The package was created for analysing bicycle rides (more specifically: for an analysis of wind and cycling speed), but you can also use it for other activity types.

Caveats

  • This package is work in progress. It may contain errors. More functionality may be added. Methods for calculations may change.
  • This package was developed using .fit files created by a Garmin bicycle computer and .gpx files exported from Strava. Files created in a different manner may result in errors. If you let me know, I’ll try to fix them.
  • During a bicycle ride, you can pause recording. Pauses may not be handled properly by the bikeride package. A pragmatic workaround may be to filter out segments with extreme long durations or low speeds.
  • There may be differences in how bicycle computers record data. Many Garmin devices let you choose between smart recording and recording every second. I haven’t tested every second recording, but this may lead to large errors in direction, relative wind direction and gradient (in fact, data for gradients may show large errors even with ‘smart’ recording).
  • At this point, the difference between horizontal distance and distance traveled hasn’t been taken into account. As a result, on a hilly ride, length_recorded may be a bit longer than length_calculated (which is based on gps coordinates).

Installation

pip install pybikeride

Examples

Create a BikeRide object

from bikeride import BikeRide

ride = BikeRide('../data/ride.fit')

The filetype will be guessed from the filename extension. You can override this by passing a filetype parameter. Currently fit and gpx files are supported.

You can access the records and the segments created from them using ride.records and ride.segments. If you store the records or segments in a dataframe, you can easily plot characteristics of your ride. For example, if you want to take a quick look where you had a headwind:

import pandas as pd

sgms = pd.DataFrame(ride.segments)
sgms = sgms.set_index('distance_recorded_start')
sgms.twa.apply(abs).plot()

Note that the example above only works if you’ve passed weather data to the BikeRide object.

Add weather data

You can add weather data to the BikeRide object by passing a path to a csv file with weather data, which should use a comma as a separator.

ride = BikeRide('../data/ride.fit', path_weather='../data/weather.csv')

The csv file may contain the following columns:

  • date: yyyymmdd (required)
  • hour: hh
  • minute: mm
  • wind_speed: wind speed in m/s
  • wind_direction: wind direction in degrees
  • temperature

Note that date and time must be UTC.

You can include additional columns as you please. The data from these additional columns will be added to segment data, but not by default to the ride summary (see below, Ride summary).

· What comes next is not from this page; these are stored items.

/-- The job enters the state that it is bound for; a failure is delivered to the launching thread, but
for that of a group abort; an integrity error aborts its groups (20 R491, R493; 14 R383). -/
def State.enterLane (s : State) (ctx l : Nat) : State :=
  let x := s.lane l
  match x.bound with
  | none => s
  | some b =>
    let s := s.putLane l { x with st := b, bound := none, stall := none, halted := false }
    let s := if b = .failed ∧ fatalCause x.chcause then s.fatal ctx x.groups x.chcause else s
    match x.thr with
    | some t =>
      if b = .failed ∧ x.cause ≠ 0x0704#16 ∧ (s.thr t).ctx = ctx ∧ (s.thr t).st ≠ ThrSt.off then
        s.post t ⟨x.cause, true, x.info⟩
      else s
    | none => s

/-- The status record written, and the state entered behind it; a record that cannot be written is lost
(20 R490, R491; log entry 45). -/
def State.settleLane (s : State) (ctx l : Nat) : State :=
  let x := s.lane l
  if s.laneStalled ctx l x.stall then s
  else if x.job.statptr = 0 ∨ x.stage ≥ 3 then s.enterLane ctx l
  else
    let vas := (List.range 64).map (x.job.statptr + ·)
    let places := s.laneLift ctx l .write (Rd.mapM (fun s va => s.engXlate ctx (laneClu l) va .write none) vas s)
    match places.bind fun ps s =>
        let p := (ps.head?).getD (0, 0)
        (s.laneSpend l (s.laneClasses l p.1 p.2) 64).bind fun _ s => .ok (ps.map Prod.fst) s with
    | .ok pas s => (s.laneStore ctx l pas x.record).enterLane ctx l
    | .wait s => s
    | .stall p s => s.modLane l fun x => { x with stall := some p }
    | .fail _ _ s => s.enterLane ctx l

/-! ### Loading (20 R488, 04 R114) -/

/-- The first class-map byte or table entry that is not valid, as trap information. -/
def loadDefect (j : Job) (cmap table : List Nat) : Option Word :=
  match (List.range 256).find? fun i => nth cmap i 0 ≥ j.nclass with
  | some i => some (Word.of (2 ^ 63 + i))
  | none =>
    ((List.range table.length).find? fun i => nth table i 0 / 2 ^ 22 ≥ j.nstate).map fun i => Word.of (4 * i)

/-- The 32-bit entries of a table in bytes. -/
def tableWords : List Nat → List Nat
  | a :: b :: c :: d :: t => ofBytes [a, b, c, d] :: tableWords t
  | _ => []

/-- What a lane has loaded, checked behind the last piece: the job starts or fails. -/
def Lane.checked (x : Lane) (accept : Nat) : Lane :=
  match loadDefect x.job x.cmap x.table with
  | some v => x.failJob 0x0B01#16 0 v
  | none => { x with loaded := true, accept := accept, stall := none }

/-- The next piece of what a lane loads, at most 64 bytes each, and how the lane takes it: the class map, the table, at
last the accept bitmap. -/
def Lane.piece (x : Lane) : Nat × Nat × (List Nat → Lane → Lane) :=
  let j := x.job
  let words := j.nstate * j.nclass - x.table.length
  if x.cmap.length < 256 then
    (j.cmap + x.cmap.length, min 64 (256 - x.cmap.length), fun v y => { y with cmap := y.cmap ++ v, stall := none })
  else if words ≠ 0 then
    (j.table + 4 * x.table.length, 4 * min 16 words, fun v y => { y with table := y.table ++ tableWords v, stall := none })
  else if j.accpt ≠ 0 then (j.accpt, 128, fun v y => y.checked (ofBytes v))
  else (0, 0, fun _ y => y.checked 0)

/-- The lane loads a piece of its class map, table and accept bitmap, and checks them behind the last (19 R463). -/
def State.laneLoad (s : State) (ctx l : Nat) : State :=
  let j := (s.lane l).job
  let p := (s.lane l).piece
  match (if p.2.1 = 0 then .ok [] s else s.laneRead ctx l p.1 p.2.1) with
  | .wait s => s
  | .stall p s => s.modLane l fun x => { x with stall := some p }
  | .fail c a s => s.modLane l fun x => (x.failChunk j.firstc c a).cycleEnd
  | .ok v s => s.modLane l (p.2.2 v)

/-! ### The byte step (20 R488) -/

/-- What a step of a sub-stream does: the sub-stream behind it, the bytes that it puts out, whether the
chunk ends, or that the chunk fails. -/
structure LaneStep where
  sub : SubStream
  out : List Nat := []
  ends : Bool := false
  bad : Bool := false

Here‘s an example of what a weather file might look like:

date,hour,wind_direction,wind_speed,temperature,precipitation_duration
20210108,8,10,1.0,2.7,0.0
20210108,9,30,2.0,3.6,0.0
20210108,10,50,3.0,3.8,0.0
20210108,11,50,3.0,3.9,0.0
20210108,12,80,2.0,3.4,0.0
20210108,13,30,1.0,4.8,0.0
20210108,14,20,2.0,2.9,0.0
20210108,15,340,1.0,2.0,0.0
20210108,16,320,1.0,1.1,0.0

Truncate ride

If you want to analyse only a part of the ride, as defined by a starting and end point, you can pass a limits parameter to the BikeRide object. This is a list or tuple containing start location, end location and a threshold distance in metres. The threshold distance is used to determine whether the route passed the start or end point.

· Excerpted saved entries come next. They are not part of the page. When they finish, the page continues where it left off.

-- ==== Sys2Proof/Machine/Resource.lean ====
section
/-! DEFINITION. ASSIGN and RECLAIM (17 R430, 16 R402), and the commands of firmware update: FWLOAD, FWSWITCH,
the end of a trial and its watchdog (17 R440 to R442). -/
namespace Sys2Proof.Machine

/-! ### Resources (17 R430) -/

/-- The states in which a context may be given resources. -/
def CtxSt.takes (x : CtxSt) : Bool := 1 ≤ x.code && x.code ≤ 7

/-- Numbers from one up. -/
def unitsFrom (first count : Nat) : List Nat := (List.range count).map (first + ·)

/-- The address of a step of the explicit pool, by 12·die + step (13 R357). -/
def stepAddr (i : Nat) : Nat := poolBase + i / 12 * 2 ^ 28 + i % 12 * 2 ^ 24

/-- The free steps of a die, the lowest-numbered first. -/
def State.freeSteps (s : State) (die : Nat) : List Nat :=
  (List.range 12).filter fun i => (Tab.get? s.steps (12 * die + i)).isNone

/-- A mask of some numbers. -/
def maskNat (is : List Nat) : Nat := is.foldl (fun m i => m ||| 2 ^ i) 0

/-- A step given to a context: what another context left there is zeroed (16 R402). -/
def State.giveStep (s : State) (h i : Nat) : State :=
  let s := if Tab.get? s.stepLast i = some h then s
    else (s.zeroRange (stepAddr i) (2 ^ 24)).touched none (stepAddr i) (2 ^ 24)
  { s with steps := Tab.put s.steps i h, stepLast := Tab.put s.stepLast i h }

/-- A copy engine given to a context. -/
def State.giveEngine (s : State) (h e : Nat) : State :=
  if (s.eng e).own = some h then s else s.putEng e { (s.eng e).giveBack h with own := some h }

/-- A lane given to a context. -/
def State.giveLane (s : State) (h l : Nat) : State :=
  if (s.lane l).own = some h then s
  else s.putLane l { serial := (s.lane l).serial, own := some h, st := .idle }

/-- Another context holds a unit. -/
def heldByOther (own : Option Nat) (h : Nat) : Bool := own.any fun o => o ≠ h

/-- ASSIGN. -/
def execAssign (res : BitVec 8) (h : Nat) (first count : Word) (s : State) : Result :=
  let f := first.toNat
  let n := count.toNat
  if !(s.ctx h).st.takes ∨ n = 0 then .next (s.finish 1)
  else if res = 0 then
    if f + n > 128 ∨ (unitsFrom f n).any (fun e => s.engineOff e || heldByOther (s.eng e).own h) then
      .next (s.finish 1)
    else .next (((unitsFrom f n).foldl (fun s e => s.giveEngine h e) s).finish 0)
  else if res = 1 then
    if f + n > 512 ∨ (unitsFrom f n).any (fun l => s.laneOff l || heldByOther (s.lane l).own h) then
      .next (s.finish 1)
    else .next (((unitsFrom f n).foldl (fun s l => s.giveLane h l) s).finish 0)
  else
    let steps := (s.freeSteps f).take n
    if f ≥ 4 ∨ steps.length < n then .next (s.finish 1)
    else
      let a := s.cmdRecord + 0x20
      let s := steps.foldl (fun s i => s.giveStep h (12 * f + i)) s
      let s := if s.ringOk a true then s.pokeLE a 8 (maskNat steps) else s
      .next (s.finish 0)

/-- A copy engine that RECLAIM takes back. -/
def Engine.spare (e : Engine) (h : Nat) : Bool := e.own = some h && (e.st = .done || e.st = .free)

/-- Engines reserved for a unit of a timetable are free again (17 R438). -/
def State.unhold (s : State) (ctx key idx : Nat) : State :=
  let free (e : Engine) : Engine :=
    if e.own = some ctx ∧ e.held ∧ e.queue = some (key, idx) then { e with held := false, queue := none } else e
  { s with engs := Tab.mapVal s.engs fun _ e => free e }

/-- A unit of a timetable that loses what it reserved is armed no longer; the key is queue + 64·(unit + 1) (log entry
51). -/
def State.disarmUnit (s : State) (ctx key idx : Nat) : State :=
  let s := s.unhold ctx key idx
  let c := s.ctx ctx
  let kern (k : Kernel) : Kernel := if k.owner = some (key, idx) then { k with armed := false } else k
  let unit (u : TtUnit) : TtUnit := if u.entry + 1 = key / 64 ∧ !u.started then { u with armed := none } else u
  let table (t : Timetable) : Timetable := if t.idx = idx then { t with units := t.units.map unit } else t
  let queue (i : Nat) (x : Queue) : Queue := if i = key % 64 then { x with tables := x.tables.map table } else x
  s.putCtx ctx { c with kernels := Tab.mapVal c.kernels (fun _ k => kern k), queues := Tab.mapVal c.queues queue }

/-- A copy engine taken back from a context. -/
def State.takeEngine (s : State) (h e : Nat) : State :=
  let x := s.eng e
  let s := s.putEng e (x.giveBack h)
  if x.held then x.queue.elim s fun k => s.disarmUnit h k.1 k.2 else s

/-- A lane that RECLAIM takes back. -/
def Lane.spare (x : Lane) (h : Nat) : Bool := x.own = some h && (x.st = .idle || x.st = .done)

/-- A step taken back; its explicit lines are discarded, and watches on them fire (13 R357, 15 R399; log entry 52). -/
def State.takeStep (s : State) (i : Nat) : State :=
  { (s.zeroRange (stepAddr i) (2 ^ 24)).touched none (stepAddr i) (2 ^ 24) with steps := Tab.del s.steps i }

/-- RECLAIM. -/
def execReclaim (res : BitVec 8) (h : Nat) (first count mask : Word) (s : State) : Result :=
  let f := first.toNat
  let n := count.toNat
  if !(s.ctx h).st.takes ∨ n = 0 then .next (s.finish 1)
  else if res = 0 then
    if f + n > 128 ∨ (unitsFrom f n).any (fun e => !(s.eng e).spare h) then .next (s.finish 1)
    else .next (((unitsFrom f n).foldl (fun s e => s.takeEngine h e) s).finish 0)
  else if res = 1 then
    if f + n > 512 ∨ (unitsFrom f n).any (fun l => !(s.lane l).spare h) then .next (s.finish 1)
    else .next (((unitsFrom f n).foldl (fun s l => s.putLane l { serial := (s.lane l).serial }) s).finish 0)
  else
    let steps := (List.range 12).filter fun i => mask.getLsbD i
    let held (i : Nat) : Bool := Tab.get? s.steps (12 * f + i) = some h
    if f ≥ 4 ∨ mask.toNat ≥ 2 ^ 12 ∨ steps.length ≠ n ∨ !steps.all held then .next (s.finish 1)
    else .next ((steps.foldl (fun s i => s.takeStep (12 * f + i)) s).finish 0)

/-! ### Firmware images (17 R441) -/

/-- The bytes of SIG. -/
def sigLen : Nat := 3309

/-- Offset and length of a part. -/
def partRange (r : List Byte) (i : Nat) : Nat × Nat := (field r (0x18 + 8 * i) 4, field r (0x1C + 8 * i) 4)

/-- An image is well formed for its length. -/
def imageOk (r : List Byte) : Bool :=
  let sig := field r 0x30 4
  let ps := (List.range 3).map (partRange r)
  let part (p : Nat × Nat) : Bool := p.2 ≠ 0 && p.1 % 4096 = 0 && p.1 + p.2 ≤ sig
  let clash : Bool := (List.range 3).any fun i => (List.range 3).any fun j =>
    i < j && rangesMeet (nth ps i (0, 0)).1 (nth ps i (0, 0)).2 (nth ps j (0, 0)).1 (nth ps j (0, 0)).2
  field r 0 4 == 0x4957464F && field r 4 2 == 1 && zeroBytes r 6 8 && zeroBytes r 0xC 0x10
    && zeroBytes r 0x34 0x40 && ps.all part && !clash && sig + sigLen = r.length

/-- The signature of an image verifies. -/
def imageSigned (r : List Byte) : Bool :=
  let sig := field r 0x30 4
  Config.mlDsaVerify (Config.shake256 (r.take sig)) ((r.drop sig).take sigLen)

/-- The slot that is not active. -/
def Fw.other (f : Fw) : Nat := if f.active then 0 else 1

/-- An image in a slot. -/
def Fw.load (f : Fw) (r : List Byte) : Fw :=
  let i := f.other
  { f with images := f.images.set i r, good := f.good.set i true, fwver := f.fwver.set i (fieldW r 0x10),
           svn := f.svn.set i (Word.of (field r 8 4)) }

/-- Every byte of a range can be read by the device. -/
def State.rangeReadable (s : State) (a n : Nat) : Bool :=
  ringRegion a && ringRegion (a + n - 1) && (List.range n).all fun i => s.ringOk (a + i) false
    && (s.readError (a + i) 1).isNone

/-- FWLOAD (17 R440). -/
def execFwload (pa len : Word) (s : State) : Result :=
  let a := pa.toNat
  let n := len.toNat
  if n < 0x40 ∨ s.fw.trial ∨ !s.rangeReadable a n then .next (s.finish 1)
  else
    let r := (List.range n).map fun i => s.peekByte (a + i)
    let svn := nth s.fw.svn (if s.fw.active then 1 else 0) 0
    if !imageOk r ∨ !imageSigned r ∨ field r 8 4 < svn.toNat then .next (s.finish 1)
    else .next (({ s with fw := s.fw.load r }).finish 0)

/-! ### The switch (17 R442) -/

/-- FWSWITCH: every RUNNING context is saved; the new firmware then restores them on trial. -/
def execFwswitch (s : State) : Result :=
  if !nth s.fw.good s.fw.other false then .next (s.finish 1)
  else
    let mark (c : Ctx) : Ctx := if c.st = .running then { c with auto := some false } else c
    let s := { s with ctxs := Tab.mapVal s.ctxs fun _ c => mark c }
    .next ((s.startBusy 0x31 0).saveNext false)

/-- The value that ends a trial (17 R440). -/
def commitMagic : Word := 0x434F4D4D49542121

/-- FW_COMMIT: the running image ends its trial, unless the watchdog has expired. -/
def execFwCommit (v : Word) (s : State) : Result :=
  if v ≠ commitMagic ∨ !s.fw.trial ∨ s.fw.deadline.any (fun d => d ≤ s.gtc.toNat) then .next s
  else
    let fw := { s.fw with active := !s.fw.active, trial := false, deadline := none }
    .next (({ s with fw := fw }).completeBusy 0 0x31 0)

/-- FW_WATCHDOG: the old slot runs again and restores what the new one has not. -/
def execFwWatchdog (s : State) : Result :=
  if !s.fw.trial ∨ !(s.fw.deadline.any fun d => d ≤ s.gtc.toNat) then .next s
  else
    let s := s.startFw s.fw.active
    let fw := { s.fw with trial := false, deadline := none, reverting := true }
    .next (({ s with fw := fw }).restoreNext false)

end Sys2Proof.Machine
end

limits = [[52.293875, 4.8914030000000004], [52.287667999999996, 4.91561], 100]
ride = BikeRide('../data/ride.fit', limits=limits)

If you pass limits to the BikeRide object, a property ride.forward will be set which is True if you rode the route from the start to the end position; and False if you rode it in the opposite direction.

Ride summary

The ride.summary property contains summary statistics and metadata for the ride. Depending on what data is stored in the original gps file and in the weather file, the summary may include the following data:

  • filename
  • sport: activity type
  • timestamp_start: start of first segment
  • timestamp_end: end of last segment
  • lat_start: latitude of start point
  • lon_start: longitude of start point
  • direction: direction from start point to median of coordinates of records (degrees)
  • length_recorded: length of the ride based on distance recorded by the bicycle computer (m)
  • length_calculated: sum of the lengths of segments as calculated from coordinates for start and end location (m). If your device records distance based on wheel revolutions, then length_calculated may be less accurate than length_recorded. Further, length_calculated doesn’t take vertical distance into account
  • duration: total duration of the ride (s)
  • speed_from_length_recorded: length_recorded / duration (m/s)
  • speed_from_length_calculated: length_calculated / duration (m/s)
  • wind_speed: weighted average wind speed (from weather csv)
  • wind_direction: weighted average wind direction (from weather csv)
  • temperature: weighted average temperature (from weather csv)
  • total ascent: sum of positive ascents of segments (m). No smoothing applied
  • total descent: sum of negative ascents of segments (m). No smoothing applied

When you create a BikeRide object, you can pass a parameter additional_vars, which should be a list of variable names that you want to be included in the summary. For example, you could pass additional_vars=['hourly_precipitation_amount', 'air_pressure'], provided those variables are in your weather data. If the data is numeric, the weighted average will be used in the ride summary; otherwise the value of the first segment.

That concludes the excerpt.